Evaluating multimodal emotion recognition in proactive conversational agents: A user study
For developers of socially interactive agents, this work highlights the limitations of vision-based emotion recognition and the importance of linguistic context, though the findings are based on a small user study.
The study found that in proactive conversational agents, facial expression recognition is unreliable due to users' 'poker face' effect, while linguistic analysis is more accurate for detecting real emotions. The agent could elicit emotions through conversational themes but uncalibrated proactivity caused disengagement.

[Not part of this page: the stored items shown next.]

/-- `rx_par` after the seven data units of a character (R111). -/
def rxParAfter (c : Byte) : Bool :=
  (List.finRange 7).foldl (fun par k => rxParStep par (dataLevel (c.getLsbD k.val))) false

/-- The decoder assembles the seven bits that were sent (R73). -/
theorem accAfter_eq : ∀ c : BitVec 8, accAfter c = c.setWidth 7 := by decide +kernel

/-- The decoder's running parity is the encoder's (R64, R112). -/
theorem rxParAfter_eq : ∀ c : BitVec 8, rxParAfter c = txParity c := by decide +kernel

/-- The start unit and the data units of a character, from `WAIT_START`. -/
theorem decodeUnits_body (cap : Nat) (c : Byte) (ls : List Level) (acc : BitVec 7) (par : Bool) (cnt : Nat)
    (buf : Memory) (room draw : Nat) :
    decodeUnits cap (.spacing :: ((List.range 7).map (fun k => dataLevel (c.getLsbD k)) ++ ls))
        ⟨.waitStart, acc, par, cnt, buf, room, draw⟩ =
      decodeUnits cap ls ⟨.parity, accAfter c, rxParAfter c, cnt, buf, room, draw⟩ := rfl

/-- A whole frame, from `WAIT_START` with room in the destination: the character's seven bits are appended (R92, R105,
R58). -/
theorem decodeUnits_frame (cap : Nat) (c : Byte) (acc : BitVec 7) (par : Bool) (cnt : Nat) (buf : Memory)
    (room draw : Nat) (hcap : cnt ≠ cap) :
    decodeUnits cap (frameLevels c) ⟨.waitStart, acc, par, cnt, buf, room, draw⟩ =
      appendChar ⟨.stop, c.setWidth 7, txParity c, cnt, buf, room, draw⟩ := by
  rw [frameLevels, decodeUnits_body, accAfter_eq, rxParAfter_eq, decodeUnits_cons]
  have hp : levelBit (flagLevel (txParity c)) = txParity c := by cases txParity c <;> rfl
  simp only [decodeUnit, hp, ne_eq, not_true_eq_false, if_false, if_true, hcap, decodeUnits]
  split
  · next h => rw [← h]
  · next h => rw [← h]

end Sys2Proof.Machine
end

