-- ==== Sys2Proof/Tests/Slice0.lean ====
section
/-! SUPPORT. Tests on fixed values: the words and packets of every constructor, the ill-formed operations, one-step checks whose
expected values come from the spec, and for every statement with hypotheses a state that meets them. -/

namespace Sys2Proof.Tests

set_option Elab.async false

open Sys2Proof Sys2Proof.Machine

/-! ## Decoding: bit patterns written out from the spec -/

/-- FRAME, R81: character 0x30 is `S SSSSMMS S M`, unit 0 first and `S` = 1, the word 1111100110. -/
theorem test_decode_frame : decodeTableWord 10 0b1111100110 = some (.frame 0x30#8) := by decide +kernel

/-- The same frame in the two bytes that hold its ten bits. -/
theorem test_decode_frame_two_bytes : decodeTableWord 16 0b1111100110 = some (.frame 0x30#8) := by decide +kernel

/-- R62: a frame that does not begin at spacing, or end at marking, is none. -/
theorem test_decode_frame_framing :
    decodeTableWord 10 0b0111100110 = none ∧ decodeTableWord 10 0b1111100111 = none := by decide +kernel

/-- R64: a frame whose parity unit is wrong is none. -/
theorem test_decode_frame_parity : decodeTableWord 10 0b1111100100 = none := by decide +kernel

/-- R70: `0100abcd` at the first position. -/
theorem test_decode_crc3k0 : decode [2, 0, 0b01001111] = .ok (.crc3k0 0b1111#4) := by decide +kernel

/-- R70: `01abcdef` at the second position. -/
theorem test_decode_crc3k1 : decode [2, 1, 0b01110001] = .ok (.crc3k1 0b110001#6) := by decide +kernel

/-- R70: `01abcdef` at the third position. -/
theorem test_decode_crc3k2 : decode [2, 2, 0b01011010] = .ok (.crc3k2 0b011010#6) := by decide +kernel

/-- R70: a character outside 0x40 to 0x4F, or 0x40 to 0x7F, is none. -/
theorem test_decode_crc3_refused :
    decode [2, 0, 0b01010000] = .error .badChecksumCharacter ∧
    decode [2, 1, 0b10000000] = .error .badChecksumCharacter := by decide +kernel

/-- R72: the six exact rows, `M` `V` `H` `C` `D` `R`. -/
theorem test_decode_cmd_rows :
    decodeTableWord 8 0b01001101 = some .cmdM ∧ decodeTableWord 8 0b01010110 = some .cmdV ∧
    decodeTableWord 8 0b01001000 = some .cmdH ∧ decodeTableWord 8 0b01000011 = some .cmdC ∧
    decodeTableWord 8 0b01000100 = some .cmdD ∧ decodeTableWord 8 0b01010010 = some .cmdR := by decide +kernel

/-- R72: any other second character, here `'!'` and `'A'`, is the default row's. -/
theorem test_decode_cmd_default :
    decodeTableWord 8 0b00100001 = some (.cmdDefault 0x21#8) ∧ decode [3, 0x41] = .ok (.cmdDefault 0x41#8) := by
  decide +kernel

/-! ## Decoding: the packets of the rows without a bit pattern (rows of the table counted from 0) -/

theorem test_decode_send :
    decode [1, 0, 1, 1, 1000, 85, 0x30, 0x21] =
      .ok (.send 1 { cmd := [0x30#8, 0x21#8], requireCrc := true, timeout := 1000, rspCap := 85 }) := by decide +kernel

theorem test_decode_valid :
    decode [1, 1, 0, 7, 9, 0x3F] =
      .ok (.valid { cmd := [0x3F#8], requireCrc := false, timeout := 7, rspCap := 9 }) := by decide +kernel

theorem test_decode_readline_decode :
    decode [1, 2, 2, 8, 1000] = .ok (.readline .srq 8 1000) ∧ decode [1, 7, 40, 1, 85] = .ok (.decode 40 .rsp 85) := by
  decide +kernel

theorem test_decode_codec_rows :
    decode [1, 3] = .ok .classify ∧ decode [1, 4] = .ok .encode ∧ decode [1, 5] = .ok .preamble ∧
    decode [1, 6, 0xB0] = .ok (.frame 0xB0#8) ∧ decode [1, 8, 833] = .ok (.units 833) := by decide +kernel
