-- ==== Sys2Proof/Config.lean ====
section
/-! DEFINITION. What the manual leaves to the node (the straps of the part that `State.reset` stands for) and the free
values: constants without a body, of which nothing can be proved. -/

namespace Sys2Proof.Config

/-- DESIGN CHOICE (unsafe, log entry 2): the twenty control-area strap levels of the machine `State.reset` stands for. R1
samples them from the node's wiring; a POWER_ON_RESET command carries its own levels. -/
def resetStrapBase : BitVec 20 := 0

/-- DESIGN CHOICE (unsafe, log entry 2): the seven own-initiator strap levels of the machine `State.reset` stands for. -/
def resetStrapInit : BitVec 7 := 0

/-- FREE VALUE (log entry 5). R50 names NT seconds + 1 as the nearest second of a mark that comes before the second
boundary. At NT seconds 4,294,967,295 that number is outside the range of NT seconds (R48) and the manual states no
result; the argument is the mark's position within its second, in µs. -/
opaque secondAfterTheLast : Nat → BitVec 32

end Sys2Proof.Config
end

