/-- R89. -/
def fmReportCommand (p : Nat → Nat) (s : State) : State × Reply :=
  if 63 < p 0 || 5 < p 1 then (s, .refuse .range)
  else
    let x := s.feedParams (p 0)
    if p 1 = 4 then
      (s, { code := .done, detail := 0,
            words := [x.qualLength, x.attemptLimit, x.retryInterval, x.lossTimeout, x.barRelease, x.degradeThreshold] })
    else if p 1 = 5 then (s, { code := .done, detail := 0, words := [x.recoverThreshold, x.failThreshold] })
    else
      match s.feedRec (p 0) with
      | none => (s, .refuse .wrongState)
      | some r => (s, feedRecordReply s (p 0) (p 1) r)

def execReportFeed (s : State) : Out := .next (runCommand 0x0403 fmReportCommand s)

/-! ### Enter Run -/

/-- Table 4-1, the column At Enter Run. -/
def FeedRecord.atEnterRun : FeedRecord :=
  { health := .absent, openUnit := none, seqKnown := false, expectedSeq := 0, lastSeq := 0, lastSlot := 0, complete := 0,
    pictureStarts := [], testSignal := false, score := 0, cleanRun := 0, attempts := 0, silence := 0, stateTimer := 0,
    counters := .zero }

end Sys2Proof.Machine
end

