-- ==== Sys2Proof/Machine/Bookings.lean ====
section
/-! DEFINITION. The Booking Table: boundaries (R99 to R104) and their second reports (R49), meter limits (R105), Load Booking
and validation (R95 to R98, R114), and the booking commands (R106 to R111). -/

namespace Sys2Proof.Machine

/-! ### Boundaries -/

/-- R99: the second of boundary `i` of an entry: 0 preroll, 1 start, 2 half, else end. -/
def Entry.boundary (x : Entry) (i : Nat) : Nat :=
  match i with
  | 0 => x.effStart - x.desc.preroll
  | 1 => x.effStart
  | 2 => x.effStart + (x.desc.endSec - x.effStart) / 2
  | _ => x.desc.endSec

/-- R93, R100: entry `e` takes the next request number and asks the GA for its destination. -/
def btAsk (e : Nat) (s : State) : State :=
  let count := satAdd max64 s.bt.requestCount 1
  gaRequest e (modEntry e (fun x => { x with requestNo := count }) (s.withBt { s.bt with requestCount := count }))

/-- R101, R169: holder `e` enters LIVE or OVERRUN by a boundary or Advance, with its BOOKING event; the DM recomputes the
condition of its destination. -/
def btMoveHolder (e : Nat) (st : BookingState) (s : State) : State :=
  let x := s.entry e
  dmReclass x.desc.dest (btStateEvent e x.desc.ref x.state st 0 (s.setEntry e (x.enter st s.tb.seconds)))

/-- R102: the start boundary acts. -/
def btStart (e : Nat) (s : State) : State :=
  let x := s.entry e
  match x.state with
  | .preroll => btMoveHolder e .live s
  | .suspended =>
    if x.resume = some .preroll then s.setEntry e { x with resume := some .live } else s
  | _ => s

/-- R103: the states in which the half boundary produces a CHECKPOINT. -/
def BookingState.checkpoints : BookingState → Bool
  | .waiting => true
  | .preroll => true
  | .live => true
  | .suspended => true
  | _ => false

/-- R103: the half boundary acts. -/
def btHalf (e : Nat) (s : State) : State :=
  let x := s.entry e
  if x.state.checkpoints && x.desc.checkpoint then rwPlaceCheckpoint e (muCheckpoint s x) s else s

/-- R104: the end boundary acts. -/
def btEnd (e : Nat) (s : State) : State :=
  let x := s.entry e
  match x.state with
  | .live => if x.desc.holdOn && 0 < x.desc.allowance then btMoveHolder e .overrun s else btClose e .ended s
  | .waiting => btClose e .endedWaiting s
  | .suspended => btClose e .endedWaiting s
  | _ => s

/-- Boundary `i` of entry `e` fires: it is recorded as fired and acts (R100, R102 to R104). -/
def btFire (e i : Nat) (s : State) : State :=
  let s1 := modEntry e (fun x => { x with fired := i + 1 }) s
  match i with
  | 0 => if (s1.entry e).state = .scheduled then btAsk e s1 else s1
  | 1 => btStart e s1
  | 2 => btHalf e s1
  | _ => btEnd e s1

This article presents a multimodal emotion recognition module integrated into a proactive Socially Interactive Agent (SIA) powered by generative artificial intelligence. The system evaluates real-time affective states through two distinct channels: a computer vision-based facial recognition module and a semantic linguistic analysis engine. To validate the framework, an empirical study was conducted with 20 users who engaged in dynamic, unscripted dialogues with the conversational agent. The findings reveal a significant discrepancy between automated visual cues and actual internal emotional states. When interacting with the AI, users consistently exhibited a "poker face" effect, displaying serious, concentrated facial expressions even when experiencing positive emotions. Consequently, the generative AI linguistic analysis proved significantly more reliable, by contextualizing the users' verbal expressions. Furthermore, an analysis of the interaction dynamics demonstrated that SIAs can effectively elicit specific emotions by adapting conversational themes and employing structured linguistic patterns, such as empathetic or humorous language. However, the study also noted that instances of uncalibrated proactivity occasionally led to user disengagement and a perception of artificiality. Ultimately, this research highlights the necessity of refining SIAs to dynamically adapt to users' emotional evolution, relying on deep linguistic context to foster more natural, human-like interactions.